Dealing with an incident requires not only prompt notification of the incident, but the ability to sort out the cause of the incident, the ability to perform forensic analysis, identify what other systems, users, devices and applications have been compromised or affected by the incident, identify the extent or impact of the incident, the duration of the activity that led to the incident and many other factors.
In other words, notification of an incident is only the first step in a complex journey that could potentially lead to the discovery of a major cyber breach, or perhaps the reversal of a non-breach. totally benign incident.
While security orchestration response and automation (SOAR) solutions help automate and structure these activities, the activities themselves require telemetry data that provides breadcrumbs to help delineate, identify and potentially remedy the situation. This is becoming increasingly important in the cloud for several reasons:
- The shared security model of the public cloud can lead to gaps in telemetry (for example, a lack of telemetry from the underlying infrastructure that could help correlate breadcrumbs at the infrastructure level at the infrastructure level. ‘application).
- Lack of consistency in telemetry information, as applications increasingly segment into microservices, containers, and Platform-as-a-Service, and as various modules come from different sources such as internal development, open source, commercial modules and outsourced development.
- Bad configurations and misunderstandings as control switches between DevOps, CloudOps and SecOps.
- All this coupled with a significant expansion of the attack surface with the decomposition of monolithic applications into microservices.
When incidents do occur, the ability to quickly assess the scope, impact, and root cause of the incident is directly proportional to the availability of quality data and its ability to be easily queried, analyzed, and dissected.
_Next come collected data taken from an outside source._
-- ==== Sys2Proof/Machine/Playout.lean ====
section
/-! DEFINITION. Serving processor reads (07): classing the bytes of a read, claiming and building staging buffers, returning
beats, completions. -/

namespace Sys2Proof.Machine

/-! ## Where the bytes of a read come from (R135, R155) -/

/-- How a byte of a processor read is to be served: read from memory at an address, or as packet byte `k` of an ingest slot
whose own address is `a`. -/
inductive Want
  | direct (a : Nat)
  | packet (slot : SlotRef) (k a : Nat)
  deriving DecidableEq, Repr

/-- The ingest window that a VIEW at an address stands for, with the view byte x (R135). -/
def viewAt (t : Vector WindowEntry 16) (a : Nat) : Option (Fin 16 × Nat) :=
  match windowAt t a with
  | none => none
  | some v =>
    match t[v] with
    | .view base w => some (w, a - base)
    | .empty | .ingest _ _ _ _ | .cue _ _ | .report _ _ => none

/-- How the byte at an address is served (R135). -/
def wantAt (t : Vector WindowEntry 16) (a : Nat) : Want :=
  match viewAt t a with
  | none => .direct a
  | some (w, x) =>
    match t[w] with
    | .ingest base _ stride _ =>
      let slot := x / stride
      let b := x % stride
      if packetStart stride ≤ b ∧ b < packetStart stride + packetLength then
        .packet ⟨w, slot, base + slot * stride⟩ (b - packetStart stride) (base + x)
      else .direct (base + x)
    | .empty | .view _ _ | .cue _ _ | .report _ _ => .direct a

/-- The wants of a read burst of `count` beats, beat by beat. -/
def readWants (t : Vector WindowEntry 16) (beat count : Nat) : List (List Want) :=
  (List.range count).map fun i => (List.range 16).map fun j => wantAt t (16 * (beat + i) + j)

def Want.address? : Want → Option Nat
  | .direct a => some a
  | .packet _ _ _ => none

/-- The source of a byte, given where directly read bytes come from. -/
def Want.source (f : Nat → ByteSource) : Want → ByteSource
  | .direct a => f a
  | .packet slot k a => .packet slot k a .undecided

def Want.isPacket : Want → Bool
  | .packet _ _ _ => true
  | .direct _ => false

/-- The part accepts a read burst. Its pass-through bytes are read from memory: for a burst that touches no view packet byte
that is the whole burst, a pass-through read (R135, R155). The prefix and padding reads of a view read enter the PASS request
queue here, ahead of the ring-slot reads of the buffers claimed for it (DESIGN CHOICE, log 39). In such a burst a beat without a
byte in a VIEW window stays a pass-through beat (R155). -/
def PathUnit.acceptRead (p : PathUnit) (tag beat count : Nat) : PathUnit :=
  let wants := readWants p.windows beat count
  let view := wants.any fun b => b.any Want.isPacket
  let inView (i : Nat) : Bool := (List.range 16).any fun j => (viewAt p.windows (16 * (beat + i) + j)).isSome
  let (p, source) := p.readPieces (if view then .view else .pass) (wants.flatten.filterMap Want.address?)
  { p with reads := p.reads ++ [⟨tag, wants.mapIdx fun i b => ⟨view && inView i, b.map (Want.source source)⟩⟩] }

/-! ## Claiming a buffer (R137) -/

/-- The HELD buffer with the earliest last use: the one used longest ago, the lowest-numbered among equals. -/
def oldestHeld (v : Vector (Option StagingUse) 8) (now : StationTime) : Option (Fin 8) :=
  ((List.finRange 8).foldl
    (fun (best : Option (Fin 8 × Nat)) b =>
      match v[b] with
      | some u =>
        if u.held then
          let age := (now - u.lastUse).toNat
          match best with
          | some (_, a) => if a < age then some (b, age) else best
          | none => some (b, age)
        else best
      | none => best) none).map Prod.fst

/-- The buffer a claim takes: the lowest-numbered FREE one, otherwise the HELD one used longest ago, otherwise none. -/
def State.claimable (s : State) : Option (Fin 8) :=
  match lowest s.path.staging Option.isNone with
  | some b => some b
  | none => oldestHeld s.path.staging s.clock

/-! ## Assembly (R139 to R143) -/

/-- The content packet that an INSERT calls for (R139). -/
def State.insertTarget (s : State) (f : Insert) : FetchTarget :=
  let content : Fin 128 :=
    match f.source with
    | .insertion i _ => s.splice.records[i].content
    | .alert e _ _ => s.alert.entries[e].content
  let service : Fin 64 :=
    match f.source with
    | .insertion i _ => s.splice.records[i].service
    | .alert _ _ service => service
  ⟨content, f.packet, service, s.contentAddress content f.packet⟩

/-- A buffer's packet is complete: the buffer is HELD with that packet and outcome. -/
def StagingUse.complete (u : StagingUse) (packet : List Byte) (outcome : PlayOutcome) : StagingUse :=
  { u with held := true, packet := some packet, outcome := outcome, deadline := none, wait := .nothing }

def State.completeStaging (s : State) (b : Fin 8) (packet : List Byte) (outcome : PlayOutcome) : State :=
  match s.path.staging[b] with
  | some u => s.setStaging b (some (u.complete packet outcome))
  | none => s

/-- The wait of an INSERT buffer ends with its content packet, or without it (R141, R142); the source is checked again, and
a pending demand is let go. -/
def State.finishInsert (s : State) (b : Fin 8) (packet : Option (List Byte)) : State :=
  match s.path.staging[b] with
  | none => s
  | some u =>
    match u.disposition.action with
    | .insert f =>
      let s :=
        if s.sourceCurrent f.source then
          match packet with
          | some p => s.completeStaging b (insertPacketBytes p f.rewrite f.offset) .aired
          | none => s.completeStaging b nullPacket .lost
        else s.completeStaging b nullPacket .none
      s.letGoDemand b u.wait
    | .pass _ | .null => s

/-- The deadline of a waiting buffer is armed (R141). -/
def State.armFetch (s : State) (b : Fin 8) : State :=
  match s.path.staging[b] with
  | some u => s.setStaging b (some { u with deadline := some (after s.clock s.fetchTicks) })
  | none => s

/-- How the named prefetch buffer stands to a slot and take generation (R141): its packet, FAILED, LOADING, or not usable. -/
inductive Usable
  | ready (packet : List Byte)
  | failed
  | loading (b : Fin 256)
  | unusable
  deriving DecidableEq, Repr

def State.usablePrefetch (s : State) (b : Option (Fin 256)) (owner : Owner) : Usable :=
  match b with
  | none => .unusable
  | some b =>
    let p := s.content.prefetch[b]
    if p.owner = some owner then
      match p with
      | .ready _ _ packet => .ready packet
      | .failed _ _ => .failed
      | .loading _ _ => .loading b
      | .free => .unusable
    else .unusable

/-- The content packet of an INSERT buffer with a current source is obtained (R141). -/
def State.obtain (s : State) (b : Fin 8) (u : StagingUse) (f : Insert) : State :=
  match s.usablePrefetch f.prefetch ⟨u.window, u.slot, u.generation⟩ with
  | .ready packet => s.finishInsert b (some packet)
  | .failed => s.finishInsert b none
  | .loading p => (s.setWait b (.prefetch p)).armFetch b
  | .unusable => (s.requestDemand b (s.insertTarget f)).armFetch b

/-- Assembly starts by the disposition's action (R139, R140). -/
def State.assemble (s : State) (b : Fin 8) (u : StagingUse) : State :=
  match u.disposition.action with
  | .null => s.completeStaging b nullPacket .none
  | .pass _ =>
    let read := beatsHolding (slotPacketAddress s.path.windows[u.window] u.slot) packetLength (.staging b u.claim)
    (s.onPath fun p => { p with passQueue := p.passQueue ++ [.read read] }).setWait b .ringSlot
  | .insert f => if s.sourceCurrent f.source then s.obtain b u f else s.completeStaging b nullPacket .none

/-- A HELD buffer is about to be claimed for another slot: the bytes it serves are in hand and stay so (R137; DEDUCED, log 11). -/
def State.reclaim (s : State) (b : Fin 8) : State :=
  match s.path.staging[b] with
  | some u => s.mapSources (ByteSource.reserve b (.reclaimed u))
  | none => s

/-- A buffer is claimed for a slot and its record's take generation (R137). -/
def State.claim (s : State) (b : Fin 8) (w : Fin 16) (slot : Nat) (g : Generation) (d : Disposition) : State :=
  let u : StagingUse :=
    { window := w, slot := slot, generation := g, disposition := d, held := false, void := false, outcome := .none,
      packet := none, deadline := none, wait := .nothing, lastUse := s.clock, claim := s.path.nextClaim }
  let s := (s.reclaim b).setStaging b (some u)
  (s.onPath fun p => { p with nextClaim := p.nextClaim + 1 }).assemble b u

/-! ## Deciding the packet bytes of a read (R137, R138, R149) -/

/-- The slot of a packet byte that nothing serves yet, and whether its read waits for a buffer. -/
def ByteSource.openAt : ByteSource → Option (SlotRef × Bool)
  | .packet slot _ _ .undecided => some (slot, false)
  | .packet slot _ _ .waiting => some (slot, true)
  | .packet _ _ _ (.buffer _) | .packet _ _ _ (.reclaimed _) | .got _ | .failed _ | .memory _ _ | .overtaken _ _ => none

/-- The packet bytes of a slot that nothing serves yet take another source. -/
def ByteSource.serve (slot : SlotRef) (f : Nat → Nat → ByteSource) : ByteSource → ByteSource :=
  ByteSource.mapPacket fun at_ k a old =>
    match old with
    | .undecided | .waiting => if at_ = slot then f k a else .packet at_ k a old
    | .buffer _ | .reclaimed _ => .packet at_ k a old

/-- Changes one outstanding read. -/
def State.onRead (s : State) (i : Nat) (f : ProcRead → ProcRead) : State :=
  s.onPath fun p => { p with reads := p.reads.modify i f }

/-- The bytes of a slot that one read still needs are served from a buffer, or wait for one. -/
def State.tie (s : State) (i : Nat) (slot : SlotRef) (serving : Serving) : State :=
  s.onRead i fun r => r.mapSources (ByteSource.serve slot fun k a => .packet slot k a serving)
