-- ==== Sys2Proof/Machine/Pins.lean ====
section
/-! DEFINITION. RESET_N, BYPASS_N and the EEPROM read (R185, R189, R190). -/

namespace Sys2Proof.Machine

/-- RESET_N is asserted: every block takes its reset value; the pin hold follows BYPASS_N (R189). What waits outside the part
and the order choices used stay (DESIGN CHOICE, log 5). -/
def execResetNAssert (s : State) : Result :=
  .next
    { State.reset with
      pending := s.pending, free := s.free, fault := { State.reset.fault with pinHold := s.fault.pinHold } }

/-- RESET_N is released: the straps are sampled and the load sequence starts (R189). -/
def execResetNRelease (mode1 mode0 : Bool) (s : State) : Result :=
  if s.resetHeld then (({ s with resetHeld := false } : State).startLoading (startModeOf mode1 mode0)).did else .next s

/-- BYPASS_N is asserted (R185). -/
def State.pinAsserted (s : State) : State :=
  let operating := s.fault.part == .operating
  let s := s.onFault fun u => { u with pinHold := true }
  if operating then s.enterBypass [] else s

/-- BYPASS_N becomes asserted: the pin hold is set, and an OPERATING part enters BYPASS (R185). In reset the hold alone
follows the pin (R183). -/
def execBypassNAssert (s : State) : Result :=
  if s.resetHeld then .next (s.onFault fun u => { u with pinHold := true })
  else s.when (!s.fault.pinHold) State.pinAsserted

/-- BYPASS_N is released: the pin hold is cleared, and a part in BYPASS with the latch clear returns to OPERATING (R185,
R186). -/
def execBypassNRelease (s : State) : Result :=
  if s.resetHeld then .next (s.onFault fun u => { u with pinHold := false })
  else s.when s.fault.pinHold fun s => (s.onFault fun u => { u with pinHold := false }).returnIfClear

/-- The EEPROM read in progress ends, and its record is handled (R190, R192). -/
def execEepromRecordRead (result : EepromRead) (s : State) : Result :=
  match s.loader.stage with
  | .eeprom k => s.onPort true result.wellFormed fun s => s.eepromEnds k result
  | .off | .snoop | .ended => .next s

end Sys2Proof.Machine
end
As businesses migrate to the cloud, logs have become the de facto standard for telemetry data collection.
The challenges of relying almost exclusively on logs for telemetry
The first problem is that many hackers and bad actors turn off logging on the compromised system to hide their activity and footprint. This creates gaps in telemetry that can significantly delay incident response and recovery initiatives. On occasion, DevOps teams may also reduce logging to end systems and applications to reduce CPU usage (and associated costs in the cloud), resulting in additional gaps in telemetry data.
A second problem is that logs tend to be large and in many cases written by developers for developers, leading to too much and possibly irrelevant telemetry data. This increases the costs of storing and indexing this data, as well as longer polling times and more effort on the part of the party sifting through this data.
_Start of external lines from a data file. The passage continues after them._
/-- A take of a slot that holds an unplayed disposition discards it first: INGEST_OVERRUN for the window, at the slot's byte 0, unless
the disposition bears the bypass take flag or the part is not OPERATING; of an INSERT the source, while current, gets one lost
notice, which may close it, and the prefetch buffer, while the slot owns it, is released: one that is LOADING when its data come. A
PASS and a NULL have neither. Then the take is stored, a torn one with NULL, one of no service with PASS (R25, R87, R111, R112,
R116, R133; an insertion or alert that the notice closes keeps its other fields, DESIGN CHOICE, log 23). Stated where no staging
buffer and no byte in hand from a reclaimed one serves the slot, and for INGEST_OVERRUN of severity CONTAIN. -/
def Obligations.OverrunDiscardsTheOldDisposition : Prop :=
  ∀ (s : State) (w : Fin 16) (slot base slots stride rate : Nat) (a : Assembly) (d : Disposition),
    s.ingest.assembly[w] = some a → s.path.windows[w] = .ingest base slots stride rate →
    (s.slotRecord w slot).state = .rest .taken ∨ (s.slotRecord w slot).state = .filling .taken →
    (s.slotRecord w slot).disposition = some d → (∀ b, ¬ s.Serves w slot b) →
    (∀ p ∈ s.path.reads, ∀ b ∈ p.beats, ∀ x ∈ b.bytes, ∀ at_ k address u, x = .packet at_ k address (.reclaimed u) →
      ¬ (at_.window = w ∧ at_.slot = slot)) →
    s.fault.policy[errorNumber .ingestOverrun].severity = .contain →
    let n : Count32 :=
      match a.lastTake with
      | none => 0
      | some (last, m) => m + BitVec.ofNat 32 (if last = slot then slots else (slot + slots - last) % slots)
    let counted := s.onIngest fun u => { u with assembly := u.assembly.set w (some { a with lastTake := some (slot, n) }) }
    let raised :=
      if d.bypassTake = true ∨ s.fault.part ≠ .operating then counted
      else counted.raise .ingestOverrun w.val (base + slot * stride) none
    let stored := fun (x : State) (action : Action) => x.onSlot w slot fun r =>
      ⟨.rest .taken, r.generation + 1, some (if x.fault.part = .operating then ⟨action, false⟩ else ⟨.pass none, true⟩)⟩
    let takes := fun settled : State =>
      s.take w slot none = stored settled .null ∧
      ∀ b, byteAt b 0 = 0x47 → s.lookup w (packetPid b) = none → s.take w slot (some b) = stored settled (.pass none)
    (∀ r, d.action = .pass r → takes raised) ∧ (d.action = .null → takes raised) ∧
    ∀ f : Insert, d.action = .insert f →
      let owner : Owner := ⟨w, slot, (s.slotRecord w slot).generation⟩
      let told := raised.counted f.source false
      let left := fun (p : Fin 256) (x : Prefetch) => told.onContent fun u => { u with prefetch := u.prefetch.set p x }
      (f.prefetch = none → takes told) ∧
      ∀ p, f.prefetch = some p →
        (s.content.prefetch[p].owner ≠ some owner → takes told) ∧
        (∀ target, s.content.prefetch[p] = .loading (some owner) target → takes (left p (.loading none target))) ∧
        (∀ target packet, s.content.prefetch[p] = .ready owner target packet → takes (left p .free)) ∧
        (∀ target, s.content.prefetch[p] = .failed owner target → takes (left p .free))
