/-! ## onLimits -/

@[simp] theorem State.onLimits_pending (f : Limits → Limits) : (s.onLimits f).pending = s.pending := rfl
@[simp] theorem State.onLimits_resetHeld (f : Limits → Limits) : (s.onLimits f).resetHeld = s.resetHeld := rfl
@[simp] theorem State.onLimits_clock (f : Limits → Limits) : (s.onLimits f).clock = s.clock := rfl
@[simp] theorem State.onLimits_limits (f : Limits → Limits) : (s.onLimits f).limits = f s.limits := rfl
@[simp] theorem State.onLimits_path (f : Limits → Limits) : (s.onLimits f).path = s.path := rfl
@[simp] theorem State.onLimits_ingest (f : Limits → Limits) : (s.onLimits f).ingest = s.ingest := rfl
@[simp] theorem State.onLimits_slots (f : Limits → Limits) : (s.onLimits f).slots = s.slots := rfl
@[simp] theorem State.onLimits_timebase (f : Limits → Limits) : (s.onLimits f).timebase = s.timebase := rfl
@[simp] theorem State.onLimits_cue (f : Limits → Limits) : (s.onLimits f).cue = s.cue := rfl
@[simp] theorem State.onLimits_splice (f : Limits → Limits) : (s.onLimits f).splice = s.splice := rfl
@[simp] theorem State.onLimits_content (f : Limits → Limits) : (s.onLimits f).content = s.content := rfl
@[simp] theorem State.onLimits_alert (f : Limits → Limits) : (s.onLimits f).alert = s.alert := rfl
@[simp] theorem State.onLimits_report (f : Limits → Limits) : (s.onLimits f).report = s.report := rfl
@[simp] theorem State.onLimits_fault (f : Limits → Limits) : (s.onLimits f).fault = s.fault := rfl
@[simp] theorem State.onLimits_loader (f : Limits → Limits) : (s.onLimits f).loader = s.loader := rfl
@[simp] theorem State.onLimits_ports (f : Limits → Limits) : (s.onLimits f).ports = s.ports := rfl
@[simp] theorem State.onLimits_free (f : Limits → Limits) : (s.onLimits f).free = s.free := rfl

/-! ## What leaves a port, the queue of commands -/

@[simp] theorem State.emit_pending (e : PortEvent) : (s.emit e).pending = s.pending := rfl
@[simp] theorem State.emit_resetHeld (e : PortEvent) : (s.emit e).resetHeld = s.resetHeld := rfl
@[simp] theorem State.emit_clock (e : PortEvent) : (s.emit e).clock = s.clock := rfl
@[simp] theorem State.emit_limits (e : PortEvent) : (s.emit e).limits = s.limits := rfl
@[simp] theorem State.emit_path (e : PortEvent) : (s.emit e).path = s.path := rfl
@[simp] theorem State.emit_ingest (e : PortEvent) : (s.emit e).ingest = s.ingest := rfl
@[simp] theorem State.emit_slots (e : PortEvent) : (s.emit e).slots = s.slots := rfl
@[simp] theorem State.emit_timebase (e : PortEvent) : (s.emit e).timebase = s.timebase := rfl
@[simp] theorem State.emit_cue (e : PortEvent) : (s.emit e).cue = s.cue := rfl
@[simp] theorem State.emit_splice (e : PortEvent) : (s.emit e).splice = s.splice := rfl
@[simp] theorem State.emit_content (e : PortEvent) : (s.emit e).content = s.content := rfl
@[simp] theorem State.emit_alert (e : PortEvent) : (s.emit e).alert = s.alert := rfl
@[simp] theorem State.emit_report (e : PortEvent) : (s.emit e).report = s.report := rfl
@[simp] theorem State.emit_fault (e : PortEvent) : (s.emit e).fault = s.fault := rfl
@[simp] theorem State.emit_loader (e : PortEvent) : (s.emit e).loader = s.loader := rfl
@[simp] theorem State.emit_ports (e : PortEvent) : (s.emit e).ports = s.ports ++ [e] := rfl
@[simp] theorem State.emit_free (e : PortEvent) : (s.emit e).free = s.free := rfl
@[simp] theorem State.withPending_pending (q : List Instr) : (s.withPending q).pending = q := rfl
@[simp] theorem State.withPending_resetHeld (q : List Instr) : (s.withPending q).resetHeld = s.resetHeld := rfl
@[simp] theorem State.withPending_clock (q : List Instr) : (s.withPending q).clock = s.clock := rfl
@[simp] theorem State.withPending_limits (q : List Instr) : (s.withPending q).limits = s.limits := rfl
@[simp] theorem State.withPending_path (q : List Instr) : (s.withPending q).path = s.path := rfl
@[simp] theorem State.withPending_ingest (q : List Instr) : (s.withPending q).ingest = s.ingest := rfl
@[simp] theorem State.withPending_slots (q : List Instr) : (s.withPending q).slots = s.slots := rfl
@[simp] theorem State.withPending_timebase (q : List Instr) : (s.withPending q).timebase = s.timebase := rfl
@[simp] theorem State.withPending_cue (q : List Instr) : (s.withPending q).cue = s.cue := rfl
@[simp] theorem State.withPending_splice (q : List Instr) : (s.withPending q).splice = s.splice := rfl
@[simp] theorem State.withPending_content (q : List Instr) : (s.withPending q).content = s.content := rfl
@[simp] theorem State.withPending_alert (q : List Instr) : (s.withPending q).alert = s.alert := rfl
@[simp] theorem State.withPending_report (q : List Instr) : (s.withPending q).report = s.report := rfl
@[simp] theorem State.withPending_fault (q : List Instr) : (s.withPending q).fault = s.fault := rfl
@[simp] theorem State.withPending_loader (q : List Instr) : (s.withPending q).loader = s.loader := rfl
@[simp] theorem State.withPending_ports (q : List Instr) : (s.withPending q).ports = s.ports := rfl
@[simp] theorem State.withPending_free (q : List Instr) : (s.withPending q).free = s.free := rfl

/-! ## One entry of a table -/

theorem modifyAt_fin {α : Type} {n : Nat} (v : Vector α n) (i j : Fin n) (f : α → α) :
    (modifyAt v i f)[j] = if i = j then f v[j] else v[j] := by
  unfold modifyAt
  by_cases h : i = j
  · subst h; simp
  · have h' : i.val ≠ j.val := fun e => h (Fin.ext e)
    simp [h, h']

theorem set_fin {α : Type} {n : Nat} (v : Vector α n) (i j : Fin n) (x : α) :
    (v.set i x)[j] = if i = j then x else v[j] := by
  by_cases h : i = j
  · subst h; simp
  · have h' : i.val ≠ j.val := fun e => h (Fin.ext e)
    simp [h, h']

@[simp] theorem modifyAt_getElem {α : Type} {n : Nat} (v : Vector α n) (i : Fin n) (j : Nat) (h : j < n) (f : α → α) :
    (modifyAt v i f)[j] = if i.val = j then f v[j] else v[j] := by
  have := modifyAt_fin v i ⟨j, h⟩ f
  simpa [Fin.ext_iff] using this

@[simp] theorem State.onFields_pending (i : Fin 64) (f : SpliceFields → SpliceFields) : (s.onFields i f).pending = s.pending := rfl
@[simp] theorem State.onFields_resetHeld (i : Fin 64) (f : SpliceFields → SpliceFields) : (s.onFields i f).resetHeld = s.resetHeld := rfl
@[simp] theorem State.onFields_clock (i : Fin 64) (f : SpliceFields → SpliceFields) : (s.onFields i f).clock = s.clock := rfl
@[simp] theorem State.onFields_limits (i : Fin 64) (f : SpliceFields → SpliceFields) : (s.onFields i f).limits = s.limits := rfl
@[simp] theorem State.onFields_path (i : Fin 64) (f : SpliceFields → SpliceFields) : (s.onFields i f).path = s.path := rfl
@[simp] theorem State.onFields_ingest (i : Fin 64) (f : SpliceFields → SpliceFields) : (s.onFields i f).ingest = s.ingest := rfl
@[simp] theorem State.onFields_slots (i : Fin 64) (f : SpliceFields → SpliceFields) : (s.onFields i f).slots = s.slots := rfl
@[simp] theorem State.onFields_timebase (i : Fin 64) (f : SpliceFields → SpliceFields) : (s.onFields i f).timebase = s.timebase := rfl
@[simp] theorem State.onFields_cue (i : Fin 64) (f : SpliceFields → SpliceFields) : (s.onFields i f).cue = s.cue := rfl
@[simp] theorem State.onFields_content (i : Fin 64) (f : SpliceFields → SpliceFields) : (s.onFields i f).content = s.content := rfl
@[simp] theorem State.onFields_alert (i : Fin 64) (f : SpliceFields → SpliceFields) : (s.onFields i f).alert = s.alert := rfl
@[simp] theorem State.onFields_report (i : Fin 64) (f : SpliceFields → SpliceFields) : (s.onFields i f).report = s.report := rfl
@[simp] theorem State.onFields_fault (i : Fin 64) (f : SpliceFields → SpliceFields) : (s.onFields i f).fault = s.fault := rfl
@[simp] theorem State.onFields_loader (i : Fin 64) (f : SpliceFields → SpliceFields) : (s.onFields i f).loader = s.loader := rfl
@[simp] theorem State.onFields_ports (i : Fin 64) (f : SpliceFields → SpliceFields) : (s.onFields i f).ports = s.ports := rfl
@[simp] theorem State.onFields_free (i : Fin 64) (f : SpliceFields → SpliceFields) : (s.onFields i f).free = s.free := rfl
@[simp] theorem State.onFields_splice_records (i : Fin 64) (f : SpliceFields → SpliceFields) : (s.onFields i f).splice.records = s.splice.records := rfl
@[simp] theorem State.onFields_splice_nextHeader (i : Fin 64) (f : SpliceFields → SpliceFields) : (s.onFields i f).splice.nextHeader = s.splice.nextHeader := rfl
@[simp] theorem State.onFields_splice_services (i : Fin 64) (f : SpliceFields → SpliceFields) :
    (s.onFields i f).splice.services = modifyAt s.splice.services i f := rfl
Finally, the log levels can be increased or decreased, but ultimately the logs themselves are predefined because they are built into the code. Changing the information published in the logs is not something that can be done in real or near real time in response to an incident, but may require code changes, resulting in significant delays and impaired incident response capacity. .
The 3 Rs of telemetry
This brings us to the 3 Rs of telemetry – Reliable, Relevant and Real-time.
To meet rapid response needs, telemetry data must be reliable, i.e. available when needed and without gaps introduced by malicious actors or even inadvertently by various operators due to misconfiguration. or poor communication. It must be relevant, that is, it must provide meaningful actionable information without dramatically increasing costs or request times due to excessive, duplicate, and irrelevant information. And finally, it must be real-time, that is, the telemetry data stream can be changed and new telemetry data or additional telemetry data can be derived with a single click.
A great way to supplement logs in the cloud and process the three Rs is to use telemetry data derived from observing network traffic. After all, command and control activity, lateral movement of malware, and data exfiltration all happen over the network. If end systems or applications are compromised and logging is disabled at the server or application level, network activity continues and may continue to capture breadcrumbs identifying malicious activity.
Network-based telemetry can provide reliable information flow even when terminals or terminal systems are compromised or affected. Metadata generated from network traffic can be surgically tuned to provide highly relevant and targeted telemetry flow.
Security operations teams can select from thousands of metadata elements specific to their use case, such as focusing on DNS metadata or metadata associated with remote desktop activity, and remove any ‘other network metadata that may not be relevant, thus reducing costs and (equally important) being able to write targeted queries. And, if it becomes necessary to extend or modify the telemetry data being acquired, it can be easily modified at the network level without requiring any modification to the application. A simple API call can modify network metadata which is captured in near real time.
As businesses look to migrate to the cloud, supplementing their log sources with network-based telemetry will prove invaluable in strengthening their security and compliance. In this sense, network-based telemetry is an essential element in securing the move to the cloud.